Data for analysis =

··········

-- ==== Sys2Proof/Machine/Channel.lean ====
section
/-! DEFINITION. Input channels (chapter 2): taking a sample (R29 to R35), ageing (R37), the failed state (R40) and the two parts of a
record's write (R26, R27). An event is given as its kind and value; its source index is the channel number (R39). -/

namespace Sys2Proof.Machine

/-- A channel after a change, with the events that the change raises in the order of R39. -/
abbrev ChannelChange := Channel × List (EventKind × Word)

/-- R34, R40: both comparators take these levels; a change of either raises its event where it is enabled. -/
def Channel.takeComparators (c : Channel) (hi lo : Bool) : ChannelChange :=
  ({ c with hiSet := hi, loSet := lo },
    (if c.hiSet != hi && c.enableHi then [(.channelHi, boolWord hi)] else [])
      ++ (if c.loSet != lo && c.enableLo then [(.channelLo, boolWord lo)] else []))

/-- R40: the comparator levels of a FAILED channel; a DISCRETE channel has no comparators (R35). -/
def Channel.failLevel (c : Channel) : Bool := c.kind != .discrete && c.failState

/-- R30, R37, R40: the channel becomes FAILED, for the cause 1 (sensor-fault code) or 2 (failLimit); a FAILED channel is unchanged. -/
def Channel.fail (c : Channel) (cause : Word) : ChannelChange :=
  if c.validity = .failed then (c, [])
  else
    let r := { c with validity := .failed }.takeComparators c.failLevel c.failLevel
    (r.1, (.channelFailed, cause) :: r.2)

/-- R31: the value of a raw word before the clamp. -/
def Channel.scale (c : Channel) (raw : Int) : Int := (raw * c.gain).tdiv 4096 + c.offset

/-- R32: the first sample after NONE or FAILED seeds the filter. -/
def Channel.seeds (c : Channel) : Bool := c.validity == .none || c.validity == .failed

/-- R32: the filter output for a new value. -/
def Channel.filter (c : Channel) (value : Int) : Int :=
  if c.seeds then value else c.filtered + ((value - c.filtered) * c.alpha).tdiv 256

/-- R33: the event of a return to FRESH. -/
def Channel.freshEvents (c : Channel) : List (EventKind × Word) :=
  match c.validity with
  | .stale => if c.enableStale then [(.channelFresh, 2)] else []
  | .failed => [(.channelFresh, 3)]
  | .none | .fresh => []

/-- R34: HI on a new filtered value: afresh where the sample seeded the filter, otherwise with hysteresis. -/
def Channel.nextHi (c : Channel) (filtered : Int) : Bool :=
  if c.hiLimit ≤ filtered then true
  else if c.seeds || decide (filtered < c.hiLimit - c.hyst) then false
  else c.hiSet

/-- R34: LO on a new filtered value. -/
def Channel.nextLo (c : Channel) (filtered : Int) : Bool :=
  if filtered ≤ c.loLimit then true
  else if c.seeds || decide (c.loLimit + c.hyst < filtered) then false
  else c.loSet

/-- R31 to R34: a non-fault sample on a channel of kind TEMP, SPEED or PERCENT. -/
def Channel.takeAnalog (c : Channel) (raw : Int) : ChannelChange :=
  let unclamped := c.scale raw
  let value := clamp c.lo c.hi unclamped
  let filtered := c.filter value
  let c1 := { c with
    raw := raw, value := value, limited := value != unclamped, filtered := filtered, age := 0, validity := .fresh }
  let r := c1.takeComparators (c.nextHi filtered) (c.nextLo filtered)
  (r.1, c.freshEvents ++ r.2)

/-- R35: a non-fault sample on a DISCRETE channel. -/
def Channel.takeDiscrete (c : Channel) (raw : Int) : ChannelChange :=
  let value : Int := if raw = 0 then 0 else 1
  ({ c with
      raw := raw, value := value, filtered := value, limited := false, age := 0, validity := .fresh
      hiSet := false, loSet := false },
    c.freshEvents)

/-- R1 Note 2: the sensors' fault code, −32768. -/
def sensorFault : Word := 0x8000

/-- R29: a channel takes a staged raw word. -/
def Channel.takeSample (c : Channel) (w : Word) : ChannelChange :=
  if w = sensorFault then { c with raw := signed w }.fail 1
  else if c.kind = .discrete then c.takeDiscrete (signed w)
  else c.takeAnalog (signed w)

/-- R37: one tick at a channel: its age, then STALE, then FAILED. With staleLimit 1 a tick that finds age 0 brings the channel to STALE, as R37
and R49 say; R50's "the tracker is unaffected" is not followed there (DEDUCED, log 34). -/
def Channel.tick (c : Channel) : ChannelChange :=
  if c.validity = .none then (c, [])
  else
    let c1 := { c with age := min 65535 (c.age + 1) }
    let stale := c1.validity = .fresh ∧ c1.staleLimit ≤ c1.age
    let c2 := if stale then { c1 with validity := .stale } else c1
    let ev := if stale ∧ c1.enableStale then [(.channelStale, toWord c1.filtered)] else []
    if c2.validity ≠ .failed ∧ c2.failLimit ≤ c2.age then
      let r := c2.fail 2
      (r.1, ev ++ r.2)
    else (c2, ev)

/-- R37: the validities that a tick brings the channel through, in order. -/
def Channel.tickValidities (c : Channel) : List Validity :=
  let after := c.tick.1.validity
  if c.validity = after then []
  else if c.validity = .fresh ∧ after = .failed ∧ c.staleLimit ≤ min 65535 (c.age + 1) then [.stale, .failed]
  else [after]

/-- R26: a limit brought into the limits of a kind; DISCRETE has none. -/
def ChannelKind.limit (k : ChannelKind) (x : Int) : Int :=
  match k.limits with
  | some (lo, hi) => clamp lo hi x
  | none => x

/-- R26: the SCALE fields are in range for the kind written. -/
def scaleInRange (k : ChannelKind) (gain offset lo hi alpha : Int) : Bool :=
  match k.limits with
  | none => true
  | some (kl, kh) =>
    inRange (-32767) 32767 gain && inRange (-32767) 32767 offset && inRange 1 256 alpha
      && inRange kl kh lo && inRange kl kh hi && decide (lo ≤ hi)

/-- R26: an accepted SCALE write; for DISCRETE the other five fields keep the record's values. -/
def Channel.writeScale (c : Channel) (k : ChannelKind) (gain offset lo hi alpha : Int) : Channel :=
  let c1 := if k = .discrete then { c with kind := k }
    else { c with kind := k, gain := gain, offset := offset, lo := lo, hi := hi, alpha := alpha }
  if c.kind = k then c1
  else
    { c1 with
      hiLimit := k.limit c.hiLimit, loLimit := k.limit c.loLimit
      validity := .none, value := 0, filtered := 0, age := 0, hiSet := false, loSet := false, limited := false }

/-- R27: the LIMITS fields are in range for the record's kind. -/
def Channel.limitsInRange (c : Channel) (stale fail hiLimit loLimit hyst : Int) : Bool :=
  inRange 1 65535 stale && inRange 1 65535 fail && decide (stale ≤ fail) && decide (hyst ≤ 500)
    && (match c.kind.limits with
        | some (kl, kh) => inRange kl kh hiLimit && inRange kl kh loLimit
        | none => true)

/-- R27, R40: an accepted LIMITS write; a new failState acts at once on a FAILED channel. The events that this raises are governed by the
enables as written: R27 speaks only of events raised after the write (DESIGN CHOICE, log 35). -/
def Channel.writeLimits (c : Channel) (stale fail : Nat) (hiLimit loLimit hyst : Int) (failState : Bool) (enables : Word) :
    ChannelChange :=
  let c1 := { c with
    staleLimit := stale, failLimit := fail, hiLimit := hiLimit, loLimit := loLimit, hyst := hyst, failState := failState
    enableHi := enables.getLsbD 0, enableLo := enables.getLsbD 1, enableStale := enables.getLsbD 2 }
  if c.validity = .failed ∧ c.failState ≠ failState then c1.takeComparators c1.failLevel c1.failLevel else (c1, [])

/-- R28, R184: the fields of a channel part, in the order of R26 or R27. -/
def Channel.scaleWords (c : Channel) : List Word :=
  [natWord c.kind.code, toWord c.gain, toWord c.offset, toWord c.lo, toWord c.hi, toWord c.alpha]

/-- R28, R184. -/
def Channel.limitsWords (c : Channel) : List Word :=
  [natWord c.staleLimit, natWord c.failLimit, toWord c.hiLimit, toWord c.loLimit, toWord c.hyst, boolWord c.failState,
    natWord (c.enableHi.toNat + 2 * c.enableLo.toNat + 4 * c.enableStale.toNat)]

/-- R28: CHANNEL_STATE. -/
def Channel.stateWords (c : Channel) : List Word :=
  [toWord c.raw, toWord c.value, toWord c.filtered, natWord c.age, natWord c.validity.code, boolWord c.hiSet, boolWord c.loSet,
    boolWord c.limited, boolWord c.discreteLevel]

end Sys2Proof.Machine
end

··········

The required output is the stretch of entries above from the line containing "clamp lo hi x" through the line containing "if c.validity = .failed ∧", reproduced exactly.

  | some (lo, hi) => clamp lo hi x
  | none => x

/-- R26: the SCALE fields are in range for the kind written. -/
def scaleInRange (k : ChannelKind) (gain offset lo hi alpha : Int) : Bool :=
  match k.limits with
  | none => true
  | some (kl, kh) =>
    inRange (-32767) 32767 gain && inRange (-32767) 32767 offset && inRange 1 256 alpha
      && inRange kl kh lo && inRange kl kh hi && decide (lo ≤ hi)

/-- R26: an accepted SCALE write; for DISCRETE the other five fields keep the record's values. -/
def Channel.writeScale (c : Channel) (k : ChannelKind) (gain offset lo hi alpha : Int) : Channel :=
  let c1 := if k = .discrete then { c with kind := k }
    else { c with kind := k, gain := gain, offset := offset, lo := lo, hi := hi, alpha := alpha }
  if c.kind = k then c1
  else
    { c1 with
      hiLimit := k.limit c.hiLimit, loLimit := k.limit c.loLimit
      validity := .none, value := 0, filtered := 0, age := 0, hiSet := false, loSet := false, limited := false }

/-- R27: the LIMITS fields are in range for the record's kind. -/
def Channel.limitsInRange (c : Channel) (stale fail hiLimit loLimit hyst : Int) : Bool :=
  inRange 1 65535 stale && inRange 1 65535 fail && decide (stale ≤ fail) && decide (hyst ≤ 500)
    && (match c.kind.limits with
        | some (kl, kh) => inRange kl kh hiLimit && inRange kl kh loLimit
        | none => true)

/-- R27, R40: an accepted LIMITS write; a new failState acts at once on a FAILED channel. The events that this raises are governed by the
enables as written: R27 speaks only of events raised after the write (DESIGN CHOICE, log 35). -/
def Channel.writeLimits (c : Channel) (stale fail : Nat) (hiLimit loLimit hyst : Int) (failState : Bool) (enables : Word) :
    ChannelChange :=
  let c1 := { c with
    staleLimit := stale, failLimit := fail, hiLimit := hiLimit, loLimit := loLimit, hyst := hyst, failState := failState
    enableHi := enables.getLsbD 0, enableLo := enables.getLsbD 1, enableStale := enables.getLsbD 2 }
  if c.validity = .failed ∧ c.failState ≠ failState then c1.takeComparators c1.failLevel c1.failLevel else (c1, [])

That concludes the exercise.